Most data projects fail for a simple reason: they start with a model, not a decision. “We need a churn model” is not a business problem. The business problem is: “Which customers should we prioritise this month to reduce churn at the lowest cost, and how will we measure success?”
A good data science solution is a decision system, not a spreadsheet or an algorithm. Here’s a practical way to translate business questions into robust analytical work—without overengineering.
Step 1: Start from the decision, not from the data
Define the decision you want to enable in one sentence:
- Allocate budget across channels for next quarter.
- Prioritise customers for retention outreach.
- Select the best price point for a new product tier.
Then define the “so what”:
- Who makes the decision?
- How often?
- What’s the cost of a wrong decision?
- What does “better” mean: revenue, margin, retention, brand KPIs, risk?
This step determines whether you need forecasting, causal inference, optimisation, segmentation—or something much simpler.
Step 2: Translate the decision into measurable outcomes
Turn the decision into metrics and a target variable:
- Churn → churn within 30/60/90 days
- Growth → incremental revenue or conversion
- Effectiveness → baseline vs incremental impact
- Research → preference share, drivers, willingness-to-pay
Make the metric operational: scope, time window, granularity, inclusion/exclusion rules. If you can’t define it precisely, you can’t validate the result.
Step 3: Map constraints and “must-have” business rules
Real-world solutions live inside constraints:
- data freshness (daily vs monthly)
- actionability (can we contact the customer? change price? shift spend?)
- legal/brand constraints (GDPR, fairness, brand safety)
- operational limits (call-centre capacity, campaign volume)
Constraints are not a nuisance—they define the design. A model that is 2% better but impossible to deploy is worse than a simple rule that people trust and use.
Step 4: Audit the data for decision quality (not just completeness)
Before modelling, check whether the data can support the decision:
- Is the outcome measurable and reliable?
- Are key drivers available (or proxy variables)?

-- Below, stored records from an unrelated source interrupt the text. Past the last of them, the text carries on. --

-- ==== Sys2Proof/Syntax.lean ====
section
/-! DEFINITION. The eight commands of 30_encoding.md rule R84: one constructor per row of the opcode table. -/

namespace Sys2Proof

/-- The commands. The one operand a command word carries is the band index of `DSGN_EQ` (rule R82). -/
inductive Instr where
  /-- `GEN`: generate a waveform into the buffer (rule R100) -/
  | gen
  /-- `DSGN_RES`: design the resonator coefficients (rule R131) -/
  | dsgnRes
  /-- `DSGN_EQ k`: design the coefficients of equalizer band `k` (rule R136) -/
  | dsgnEq (k : BitVec 4)
  /-- `FILT`: one filter pass over the buffer (rule R151) -/
  | filt
  /-- `NARROW`: the narrowing step over the buffer (rule R177) -/
  | narrow
  /-- `RES`: the resonator stage (rule R170) -/
  | res
  /-- `EQ`: the ten-band equalizer (rule R186) -/
  | equalize
  /-- `SYNTH`: the whole pipeline (rule R196) -/
  | synth
  deriving DecidableEq, Repr

end Sys2Proof
end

- Is there leakage (features that “know the future”)?
- Are there seasonality effects, cohort effects, or structural breaks?

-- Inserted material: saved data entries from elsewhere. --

-- ==== Sys2Proof/Safety.lean ====
section
/-! DEFINITION. The terms statements use: the invariant of the machine, what the host can tell of a state, the output of a
finished command, and what a command may not touch. -/

namespace Sys2Proof.Machine

/-- The memory is in its canonical form and lies inside the buffer (rules R34, R60). -/
def memoryOk (cfg : Config) (m : Memory) : Bool :=
  Memory.wf m && Memory.below cfg.bufDepth m

/-- The legal values of `STATUS` (rule R23): at most one of `BUSY`, `DONE`, `ERR`; a code exactly with `ERR`, and only the
codes 1 to 6 (rule R206). -/
def statusOk (st : Status) : Bool :=
  !(st.busy && st.done) && !(st.busy && st.err) && !(st.done && st.err) &&
    (if st.err then decide (1 ≤ st.errCode.toNat) && decide (st.errCode.toNat ≤ 6)
     else decide (st.errCode = 0#4))

/-- The delay registers are those of the form (rule R32). -/
def delayOk : BiquadForm → Delay → Bool
  | .df1, .df1 _ _ _ _ => true
  | .df2, .df2 _ _ => true
  | .tdf2, .tdf2 _ _ => true
  | .df1, .df2 _ _ => false
  | .df1, .tdf2 _ _ => false
  | .df2, .df1 _ _ _ _ => false
  | .df2, .tdf2 _ _ => false
  | .tdf2, .df1 _ _ _ _ => false
  | .tdf2, .df2 _ _ => false

/-- The phases a command goes through (rule R200), by its opcode and stage. -/
def phaseLegal (q : Sequencer) : Bool :=
  match q.opc.toNat, q.phase with
  | 1, .gen => true
  | 2, .design => true
  | 3, .design => true
  | 4, .filt => true
  | 5, .narrow => true
  | 6, .design => true
  | 6, .filt => true
  | 7, .design => true
  | 7, .filt => true
  | 7, .narrow => true
  | 8, .gen => decide (q.stage = .none)
  | 8, .design => !decide (q.stage = .none)
  | 8, .filt => !decide (q.stage = .none)
  | 8, .narrow => decide (q.stage = .eq)
  | _, _ => false

/-- The bound of the running loop (rules R36, R200): `N` in `P_GEN`, `LEN` in `P_FILT` and `P_NARROW`. -/
def loopBound (s : State) : Nat :=
  match s.seq.phase with
  | .gen => genLengthD s.par
  | .filt => s.work.len.toNat
  | .narrow => s.work.len.toNat
  | .idle => 2 ^ 32
  | .design => 2 ^ 32

/-- What holds of the sequencer and the private copy while a command runs (rules R36, R200, R209). -/
def runningOk (s : State) : Bool :=
  phaseLegal s.seq && decide (s.seq.k.toNat ≤ 9) && decide (s.seq.i.toNat ≤ loopBound s) &&
    memoryOk s.cfg s.work.buf && decide (s.work.len.toNat ≤ s.cfg.bufDepth) &&
    (if s.seq.phase = .gen then decide (genCheck s.cfg s.par = none) else true)

/-- The invariant of the machine: a legal configuration (rule R6), a canonical buffer inside its depth (R34), `LEN` at
most `BUF_DEPTH` (R27), a legal `STATUS` (R23), `PHASE = IDLE` exactly when `BUSY = 0` (R36), the delay registers of
the form (R32), and a legal run in progress (R200). -/
structure State.Inv (s : State) : Prop where
  cfg : s.cfg.wf = true
  buf : memoryOk s.cfg s.buf = true
  len : s.len.toNat ≤ s.cfg.bufDepth
  status : statusOk s.status = true
  phase : s.seq.phase = .idle ↔ s.status.busy = false
  delay : delayOk s.cfg.biquadForm s.delay = true
  running : s.status.busy = true → runningOk s = true

/-- `STATUS` after a completed command: `DONE = 1`, the rest zero (rule R23). -/
def statusDone : Status where
  busy := false
  done := true
  err := false
  errCode := 0#4

/-- What a command leaves alone besides its own results (rule R37): the configuration, every parameter register and the
gain file, and the model's inputs and last read data. -/
def Untouched (s t : State) : Prop :=
  t.cfg = s.cfg ∧ t.par = s.par ∧ t.inputs = s.inputs ∧ t.rdata = s.rdata

/-- The buffer after a command that wrote the list `ys` over its first entries and nothing else (rule R71). -/
def BufHolds (m m' : Memory) (ys : List W) : Prop :=
  (∀ j, j < ys.length → Memory.read m' j = ys[j]?) ∧
    ∀ j, ys.length ≤ j → Memory.read m' j = Memory.read m j

/-- `xs` is the input sequence a command finds in `BUF[0..LEN-1]` (rules R71, R38): every written entry as it stands, a
value for every other. -/
def InputOf (s : State) (xs : List W) : Prop :=
  xs.length = s.len.toNat ∧
    ∀ j v, j < s.len.toNat → Memory.read s.buf j = some v → xs[j]? = some v

/-- `BUF[0..LEN-1]` after a command as the signal `y`, and everything beyond as before. -/
def BufSignal (s t : State) (y : Nat → W) : Prop :=
  (∀ j, j < s.len.toNat → Memory.read t.buf j = some (y j)) ∧
    ∀ j, s.len.toNat ≤ j → Memory.read t.buf j = Memory.read s.buf j

/-- The signal `x` is the input a command finds in `BUF[0..LEN-1]`: every written entry as it stands, any value where
nothing has been written (rule R38). -/
def InputSignal (s : State) (x : Nat → W) : Prop :=
  ∀ j v, j < s.len.toNat → Memory.read s.buf j = some v → x j = v

/-- What a host read of a register returns after a host wrote `v` to it, idle before the write (rules R22 to R33). -/
def storedReading (s : State) (v : BitVec 64) : RegName → BitVec 64
  | .cmd => 0#64
  | .status => regReadIdle s .status
  | .ctrl => (v.setWidth 8).setWidth 64
  | .rate => (v.setWidth 32).setWidth 64
  | .len => if (v.setWidth 32).toNat ≤ s.cfg.bufDepth then (v.setWidth 32).setWidth 64 else s.len.setWidth 64
  | .depth => BitVec.ofNat 64 s.cfg.bufDepth
  | .freq => v
  | .amp => v
  | .dur => v
  | .cutoff => v
  | .resq => v
  | .gain _ => v
  | .coef _ => v
  | .fc k => fcBits k.val

/-- A signal's value `d` samples before index `j`, `+0` before the first sample (rule R32). -/
def delayed (x : Nat → W) (j d : Nat) : W := if j < d then W.zero else x (j - d)

/-- A magnitude the format with `prec` significant bits and least unit `2^low` has (rules R9, R10). -/
def Representable (prec low m : Nat) : Prop :=
  ∃ k t, k < 2 ^ prec ∧ low ≤ t ∧ m = k * 2 ^ t

/-- `v` is `fl(e)` (rule R11) for the exact value `e` of sign `neg` and magnitude `p / q` units of `2^(-1074)`: from halfway
between the largest finite `W` value and `2^1024` on, the infinity of that sign; below, the nearest magnitude `W` has,
and of two equally near ones the one whose last fraction bit is 0. -/
def RoundsTo (neg : Bool) (p q : Nat) (v : W) : Prop :=
  ((2 ^ 2098 - 2 ^ 2044) * q ≤ p → unpack v = .inf neg) ∧
    (p < (2 ^ 2098 - 2 ^ 2044) * q →
      ∃ m b, v = .pat b ∧ unpack v = .fin neg m ∧ Representable 53 0 m ∧
        ∀ z, Representable 53 0 z →
          |(m * q : Int) - (p : Int)| ≤ |(z * q : Int) - (p : Int)| ∧
            (|(m * q : Int) - (p : Int)| = |(z * q : Int) - (p : Int)| → z ≠ m → b.getLsbD 0 = false))

/-- The output of the block (rule R65): the rate and the narrowed samples. -/
def outputOf (s : State) : BitVec 32 × List S :=
  (s.par.rate,
    (List.range s.len.toNat).map fun i => narrow s.cfg.narrowMode (hostEntry { s with draws := s.draws + i } i))

/-- The commands presented one after the other, each running to completion, with no host write between them (rules
R171, R190, R202). -/
def execAll : List Instr → State → Host.Outcome State Fault Refusal
  | [], s => .next s
  | i :: is, s =>
    match exec i s with
    | .next t => execAll is t
    | .fault r => .fault r
    | .refused r => .refused r

/-- `n` steps of the machine. -/
def stepRun : Nat → State → Host.Outcome State Fault Refusal
  | 0, s => .next s
  | n + 1, s =>
    match step s with
    | .next t => stepRun n t
    | .fault r => .fault r
    | .refused r => .refused r

/-- The states a run reaches from a start state: steps of the machine, and host events placed at any time. -/
inductive Reachable (start : State) : State → Prop where
  | start : Reachable start start
  | placed (s : State) (es : List HostEvent) : Reachable start s → Reachable start { s with inputs := es }
  | stepped (s t : State) : Reachable start s → step s = .next t → Reachable start t

end Sys2Proof.Machine
end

This is also where you set the evaluation strategy: holdout periods, backtesting, and sensitivity checks.
Step 5: Choose the simplest method that answers the question
Method follows the decision:
- Segmentation when you need distinct groups and differentiated actions
- Propensity / churn models when you need prioritisation
- MMM / causal impact when you need incremental contribution and budget decisions
- Conjoint / preference models when you need trade-offs and pricing guidance
Start simple, prove value, then increase sophistication only if it changes decisions.
Step 6: Deliver the solution as a tool, not as a report
The output should be usable by non-technical stakeholders:
- a ranked list (who to target, why, and expected impact)
- response curves and scenarios (what happens if budget shifts)
- dashboards with a short “insights log”
- clear recommendations with assumptions and limitations
The goal is adoption. If it’s not used, it’s not a solution.
Step 7: Close the loop with measurement and iteration
Define what “success” means and how you will measure it:
- incremental lift, ROI, retention delta
- stability over time, drift monitoring
- periodic recalibration
Data science is not a one-off deliverable—it’s a learning system.
In short: translate business problems into data science solutions by anchoring the work in a decision, defining measurable outcomes, respecting constraints, choosing appropriate (often simple) methods, and delivering something people can actually use.